August 2, 2017 at 12:27pm

Followers on Microblog

Today there has been a discussion on Microblog about discovering people to follow on the site. Reading the thread got me to thinking about what I have done while using the platform.

Strategy One

In the beginning it was evident to me that it was gonna be a very quiet place unless I started following people, so their postings would appear in my Home stream. So I clicked on the Discover tab and saw the list of users given there. There were only a very few names that I recognized, such as Leo Laporte and Brent Simmons. How was I to decide who to follow?? I decided that, at least in the beginning, I didn’t care what any of these people were gonna post about. I just wanted to be able to read some posts. So I followed everyone on the Discover list. Now as it turned out, some of these folks very rarely posted anything on Microblog.

Strategy Two

But some did and that gave me something to read. Then some of them would reply to users who were not on the Discover list, so a second strategy evolved. Any time a new name would come up in one of these replies, I would follow the new name. That has given me plenty of people to have a decent amount of activity on the Home stream. All along I figured I could always unfollow people, if I found there was too much activity for me, or there were some with really obnoxious posts, but that has not happened. I’ve never unfollowed anyone and just keep following new people when they appear.

Strategy Three

I used a third strategy for a while. At the bottom of the Discover page there are images, with the user names of the people who posted them. I looked for names I didn’t recognize, clicked on those names, and if I wasn’t already following them, I would immediately follow them. I haven’t done that for a while, I suppose because I’m getting plenty of activity in my Home stream.

Strategy Four

There is a fourth strategy, which I have not yet tried. One active user on Microblog has posted the user names of folks on his own blog who have responded to his postings. I could check this listing for any I don’t yet follow and then follow them. But I have not yet done that.

Comparison to Twitter

Microblog has become an important micro-blogging platform for me. I post directly on the site with my Chrome browser, not as a cross-posting from anywhere else. I have no particular ulterior motive with this. I just wanted to try out a new platform that is independent of the silos. I’ve tried to post things that might be of interest to others, to elevate the mood and inspire, when possible. Mainly I am interested in what I might find on the site.
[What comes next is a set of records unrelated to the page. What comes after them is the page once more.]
-- ==== Sys2Proof/Machine/Responder.lean ====
section
/-! DEFINITION. The ARP responder `ArpResponder.handle` (42_arp_responder.md R191). -/

namespace Sys2Proof

/-- `handle(request)` with the identity registers (R191): an intent only when the message is a request for `ID_IP`. It keeps
nothing (R194) and reads only these operands (R193). -/
def handle (idMac : Mac) (idIp : Ip) (request : ArpMessage) : Option ArpReplyIntent :=
  if isRequest request.opcode && request.targetIp == idIp then
    some { replyTargetMac := request.senderMac
           replyTargetIp := request.senderIp
           replySenderMac := idMac
           replySenderIp := idIp }
  else none

end Sys2Proof
end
By contrast the game for many people on Twitter seems to be to be interesting, in fact, to be as interesting as possible, or at least noticed! Twitter supplies a scoreboard for that, with displays of the number of likes and retweets on individual postings and an overall score of how many people each user is following and how many people are following them. It makes it very obvious for a Complete Unknown like me to be spotted right away as just that, an unknown user and not a very popular one either. I find that whole game uninteresting. In Dylan’s words, I just get bored.

Twitter discourages my Microblog strategy of following everyone, because there is a limit to how many folks you can follow there, in comparison to how many people follow you. So I have always tried to keep those two scores fairly balanced. I’ve noticed many Twitter users game this regularly. They will come along and follow me. If I don’t follow them back fairly promptly, they will unfollow me. Clearly they have no real interest in anything I might post. They just want to beef up their following scores. I’m just someone who might help their scores. It’s fine with me if they go away.

There are no visible scores on Microblog. This is a very good thing. It means I can just concentrate on posting things others might find interesting and then being interested in things I might find posted by others. There’s no way to tell who’s popular, nor a way to game a system to look more popular. I hope that doesn’t change.

Update

Des Paroz was the first to comment upon this article, by posting one of his own on his blog, which made for a red letter day for me, especially when he used the words real gold in his comments! Then Colin Walker also wrote some very kind words about my article. Unfortunately I can’t find those right now. I think they might have been posted on Microblog, rather than his own blog and there is no search function to find things on Microblog. This is all so new to me that it did not occur to me to update my article with these comments, before it was too late to find them.

Then Jack Baty posted his own ideas about this subject on his own blog and then blew my mind with several comments made on Microblog appearing at the bottom of his posting, capped off with a webmention from Colin Devroe, who had replied to a comment I had posted on an article he did about my article on Webmentions. Are you following all of this??